This enactment sought to evaluate whether two performers transformed at the same time might encourage improvisation.
The exercise was carried out in a performance space off site, which acted as a means of determining the portability of the system and also enabled a black backdrop to be tested as an alternative to the previous white projection surfaces.
The video below illustrates the two performers playfully improvising verbally whilst in opposite gender, alternative less idealised body types against a black back drop and physical dance-like improvisation.
Early observations suggest that enabling two transformed performers to appear on stage at the same time does not immediately result in improvisation. Perhaps this is unsurprising, placing two performers unfamiliar with improvisation on a stage without a script for them to work with or a scenario designed to encourage improvisation is likely to produced the same results.

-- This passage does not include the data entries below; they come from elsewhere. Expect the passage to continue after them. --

structure Meu where
  frontEnd   : FrontEnd
  stimulus   : Stimulus
  window     : Window
  acc        : Accumulator
  ownReading : Option OwnReading
  deriving DecidableEq, Repr

/-! ## Fault unit, FLU (chapter 09) -/

/-- The fault record (section 9.2). `held` is the held claim that R146 enters in it; the table of 9.2 and the answer of 10.3
have no such field, so it is shown nowhere (log entry 47). -/
structure FaultRecord where
  code   : Nat
  motion : MotionState
  tipX   : Nat
  tipY   : Nat
  job    : Nat
  board  : Nat
  held   : Option Claim
  deriving DecidableEq, Repr

/-- The fence states (chapter 09); ACTING carries its mode, 0 or 1. -/
inductive FenceState where
  | noFence | acting (mode : Nat) | restartWait | restarting | silent | haltAll
  deriving DecidableEq, Repr

structure Flu where
  record      : Option FaultRecord
  second      : Bool
  count       : Nat
  fence       : FenceState
  /-- The code of the fault being acted on. -/
  acting      : Option Nat
  restartWait : Timer
  haltDrive   : Bool
  /-- FAULT_N is asserted (R181). -/
  faultN      : Bool
  /-- The FAULT frame of a mode 1 fence has not been heard (R184). -/
  awaitFault  : Bool
  /-- The jobs whose DROP(FAULT) of a mode 1 fence has not been heard (R184). -/
  awaitDrops  : List Nat
  deriving DecidableEq, Repr

/-! ## Inputs the part reads as levels -/

structure Pins where
  /-- The contact input reads CLOSED (R131). -/
  contact : Bool
  /-- Another station, the plan station or the emergency stop drives HALT (section 9.5). -/
  haltIn  : Bool
  deriving DecidableEq, Repr

/-- The machine. -/
structure State where
  lif     : Lif
  stc     : Stc
  jtb     : Jtb
  rvu     : Rvu
  scu     : Scu
  msq     : Msq
  meu     : Meu
  flu     : Flu
  pins    : Pins
  /-- How many free values have been drawn (the model's own field, log entries 1 and 53). -/
  drawn   : Nat
  /-- The commands that wait, first in, first out. -/
  pending : List Instr
  deriving DecidableEq, Repr

/-- The reasons a step can stop with a fault. There is none: the manual gives every command an effect in every state, and
the faults of chapter 09 are effects on `State`. -/
inductive Fault where
  deriving DecidableEq, Repr

/-- The reasons a step can be refused. -/
inductive Refusal where
  /-- Raised by `exec` for a command that has no meaning yet; safe. No command of this model is refused so. -/
  | notModelled (mnemonic : String)
  deriving DecidableEq, Repr

/-! ## Reset -/

/-- One value for each head. -/
def Heads.all {α : Type} (a : α) : Heads α := ⟨a, a, a, a, a, a, a, a⟩

/-- An ABSENT roster entry with nothing known (R50). -/
def RosterEntry.absent : RosterEntry :=
  { presence := .absent, side := none, motion := none, fence := none, silence := none }

/-- An EMPTY slot whose last ordinal is unknown (R120). -/
def Slot.empty : Slot := { holds := .empty, lastOrdinal := none }

/-- The accumulator when a window opens (R149). -/
def Accumulator.clear : Accumulator :=
  { volts := 0, amps := 0, count := 0, isOver := false, compliance := false, lifted := false }

/-- The lane counters at 0 (R25). -/
def Counters.zero : Counters :=
  { corrected := 0, spoiled := 0, broken := 0, collisions := 0, discarded := 0, late := 0 }

/-- The empty check log (R6). -/
def CheckLog.empty : CheckLog := { entry := none, more := false }

/-- LIF after power-on start (R26). -/
def Lif.powerOn : Lif :=
  { receiver := .waitQuiet, safety := [], work := [], answer := none, post := [], held := [], tx := none,
    readbackDue := false, gap := none, burst := none,
    trackers := { safety := 0, work := 0, plan := 0, post := 0 }, k := 0, stallSafety := none, stallWork := none,
    deafness := none, silent := false, counters := .zero, checkLog := .empty }

/-- STC after power-on start, with RESET_N still low (R27, R50). -/
def Stc.powerOn : Stc :=
  { inReset := true, station := none, side := .top, config := none, selfTest := .notRun, selfTesting := false,
    driveSeen := false, contactSeen := false, join := .notStarted, listen := none, placeAt := none,
    roster0 := .absent, roster := .all .absent, board := .noBoard, changeDue := false, beaconTimer := none,
    planLoss := none, offlineReason := 0, restart := .noRestart, restartLift := none }

/-- JTB after power-on start (R68). -/
def Jtb.powerOn : Jtb := { entries := [], nextRank := 0 }

/-- RVU after power-on start (R68, R92). -/
def Rvu.powerOn : Rvu := { current := none, next := none, pending := none, mismatches := 0 }

/-- SCU after power-on start (R120). -/
def Scu.powerOn : Scu :=
  { held := none, pending := none, ordinal := 0, lastGranted := none, map := .all .empty, doubt := true,
    censusPending := false, censusTimer := none, repeatMark := false, replyQueued := false }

Conversation about why there was a lack of immediate improvisation gave rise to a number of suggestions including the idea that the addition of a third element for the performers to work with would give the performers something to work with and encourage improvisation. The third element could take on a number of forms, the entry of a virtual character or perhaps a virtual object that the performers could pass to each other. We all felt that a game like scenario, the throwing of a virtual (or real) ball for instance would immediately encourage play and improvisation.
There are a variety of techniques and games designed to encourage improvisation, many of these can be found on the website Impro Encyclopedia. These techniques could be used as a basis for creating improvisational interactive scenarios using the iMorphia platform and adapted to exploit the power of virtual scenography and the interactive gaming potential inherent in the Unity Games Engine.
In order to explore the potential of interactive improvisational scenarios and game like performances it is envisaged that the next stage of the research will investigate the addition of interactive objects able to respond to the virtual projected iMorphia characters.